:: TASK TO COMPLETE ::
The records below are to be retyped in full, without any alteration.

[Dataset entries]

/-! ### Command words, bit by bit: `cmd[1]` = op (0 decode, 1 encode), `cmd[0]` = prec (0 for 32, 1 for 64) (R35) -/

/-- The ports of a sampling edge with operands that differ on every port. -/
def somePorts (op prec : BitVec 1) : PortInputs :=
  { rst := false, start := true, cmd := op ++ prec, valIn := 0x40091EB851EB851F#64, signIn := 1#1, expIn := 0x07F#11,
    manIn := 0x2AAAAA#52 }

theorem test_decode_dec32 : decodeEdge (somePorts 0#1 0#1) = .command (.dec32 0x40091EB851EB851F#64) := by decide
theorem test_decode_dec64 : decodeEdge (somePorts 0#1 1#1) = .command (.dec64 0x40091EB851EB851F#64) := by decide
theorem test_decode_enc32 : decodeEdge (somePorts 1#1 0#1) = .command (.enc32 1#1 0x07F#11 0x2AAAAA#52) := by decide
theorem test_decode_enc64 : decodeEdge (somePorts 1#1 1#1) = .command (.enc64 1#1 0x07F#11 0x2AAAAA#52) := by decide

/-- `cmd` has two bits: the number 4 fits no command port. -/
theorem test_decode_no_command_word : decodeTableWord 8 4 = none ∧ fitCommandWord 4 = .error (.notACommandWord 4) := by
  decide

/-- The instruction placed at the next edge is the one the next step runs. -/
theorem test_withFetchWord_runs_next :
    ((State.reset.withFetchWord 8 3).edges.map decodeEdge) = [.command (.enc64 0#1 0#11 0#52)] := by decide

/-! ### Vectors of 95_test_vectors.md, one step each -/

/-- The state after the next step from reset with one command presented. -/
def afterOne (i : Instr) : Option State :=
  match step (presentEdge (encodeCommand i) State.reset) with
  | .next t => some t
  | .fault _ => none
  | .refused _ => none

/-- V-DEC32 row 22: the last word below the saturation bound truncates to the largest finite fields. -/
theorem test_dec32_below_the_bound : afterOne (.dec32 0x47EFFFFFFFFFFFFF#64) =
    some ⟨some 0x11#8, some 0#1, some 0xFE#11, some 0x7FFFFF#52, none, some 4#3, []⟩ := by decide +kernel

/-- V-DEC32 row 15: the top subnormal bit has weight 2^-bias. -/
theorem test_dec32_top_subnormal_bit : afterOne (.dec32 0x3800000000000000#64) =
    some ⟨some 0x11#8, some 0#1, some 0x00#11, some 0x400000#52, none, some 1#3, []⟩ := by decide +kernel

/-- V-DEC64 row 13: a NaN keeps its sign and gets the all-ones mantissa. -/
theorem test_dec64_nan : afterOne (.dec64 0xFFF0000000000001#64) =
    some ⟨some 0x51#8, some 1#1, some 0x7FF#11, some 0xFFFFFFFFFFFFF#52, none, some 3#3, []⟩ := by decide +kernel

/-- V-DEC64 row 10: the largest subnormal is exact. -/
theorem test_dec64_largest_subnormal : afterOne (.dec64 0x000FFFFFFFFFFFFF#64) =
    some ⟨some 0x51#8, some 0#1, some 0x000#11, some 0xFFFFFFFFFFFFF#52, none, some 1#3, []⟩ := by decide +kernel

/-- V-ENC32 row 18: a binary32 subnormal is a normal value word, sign kept. -/
theorem test_enc32_subnormal : afterOne (.enc32 1#1 0x000#11 0x000002#52) =
    some ⟨some 0x21#8, none, none, none, some 0xB6B0000000000000#64, some 1#3, []⟩ := by decide +kernel

/-- V-ENC32 row 22: padding is an error and not the infinity of its low bits. -/
theorem test_enc32_padding : afterOne (.enc32 0#1 0x7FF#11 0#52) =
    some ⟨some 0x07#8, none, none, none, none, none, []⟩ := by decide +kernel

:: OUTPUT OF THE TASK ::
/-! ### Command words, bit by bit: `cmd[1]` = op (0 decode, 1 encode), `cmd[0]` = prec (0 for 32, 1 for 64) (R35) -/

/-- The ports of a sampling edge with operands that differ on every port. -/
def somePorts (op prec : BitVec 1) : PortInputs :=
  { rst := false, start := true, cmd := op ++ prec, valIn := 0x40091EB851EB851F#64, signIn := 1#1, expIn := 0x07F#11,
    manIn := 0x2AAAAA#52 }

theorem test_decode_dec32 : decodeEdge (somePorts 0#1 0#1) = .command (.dec32 0x40091EB851EB851F#64) := by decide
theorem test_decode_dec64 : decodeEdge (somePorts 0#1 1#1) = .command (.dec64 0x40091EB851EB851F#64) := by decide
theorem test_decode_enc32 : decodeEdge (somePorts 1#1 0#1) = .command (.enc32 1#1 0x07F#11 0x2AAAAA#52) := by decide
theorem test_decode_enc64 : decodeEdge (somePorts 1#1 1#1) = .command (.enc64 1#1 0x07F#11 0x2AAAAA#52) := by decide

/-- `cmd` has two bits: the number 4 fits no command port. -/
theorem test_decode_no_command_word : decodeTableWord 8 4 = none ∧ fitCommandWord 4 = .error (.notACommandWord 4) := by
  decide

/-- The instruction placed at the next edge is the one the next step runs. -/
theorem test_withFetchWord_runs_next :
    ((State.reset.withFetchWord 8 3).edges.map decodeEdge) = [.command (.enc64 0#1 0#11 0#52)] := by decide

/-! ### Vectors of 95_test_vectors.md, one step each -/

/-- The state after the next step from reset with one command presented. -/
def afterOne (i : Instr) : Option State :=
  match step (presentEdge (encodeCommand i) State.reset) with
  | .next t => some t
  | .fault _ => none
  | .refused _ => none

/-- V-DEC32 row 22: the last word below the saturation bound truncates to the largest finite fields. -/
theorem test_dec32_below_the_bound : afterOne (.dec32 0x47EFFFFFFFFFFFFF#64) =
    some ⟨some 0x11#8, some 0#1, some 0xFE#11, some 0x7FFFFF#52, none, some 4#3, []⟩ := by decide +kernel

/-- V-DEC32 row 15: the top subnormal bit has weight 2^-bias. -/
theorem test_dec32_top_subnormal_bit : afterOne (.dec32 0x3800000000000000#64) =
    some ⟨some 0x11#8, some 0#1, some 0x00#11, some 0x400000#52, none, some 1#3, []⟩ := by decide +kernel

/-- V-DEC64 row 13: a NaN keeps its sign and gets the all-ones mantissa. -/
theorem test_dec64_nan : afterOne (.dec64 0xFFF0000000000001#64) =
    some ⟨some 0x51#8, some 1#1, some 0x7FF#11, some 0xFFFFFFFFFFFFF#52, none, some 3#3, []⟩ := by decide +kernel

/-- V-DEC64 row 10: the largest subnormal is exact. -/
theorem test_dec64_largest_subnormal : afterOne (.dec64 0x000FFFFFFFFFFFFF#64) =
    some ⟨some 0x51#8, some 0#1, some 0x000#11, some 0xFFFFFFFFFFFFF#52, none, some 1#3, []⟩ := by decide +kernel

/-- V-ENC32 row 18: a binary32 subnormal is a normal value word, sign kept. -/
theorem test_enc32_subnormal : afterOne (.enc32 1#1 0x000#11 0x000002#52) =
    some ⟨some 0x21#8, none, none, none, some 0xB6B0000000000000#64, some 1#3, []⟩ := by decide +kernel

/-- V-ENC32 row 22: padding is an error and not the infinity of its low bits. -/
theorem test_enc32_padding : afterOne (.enc32 0#1 0x7FF#11 0#52) =
    some ⟨some 0x07#8, none, none, none, none, none, []⟩ := by decide +kernel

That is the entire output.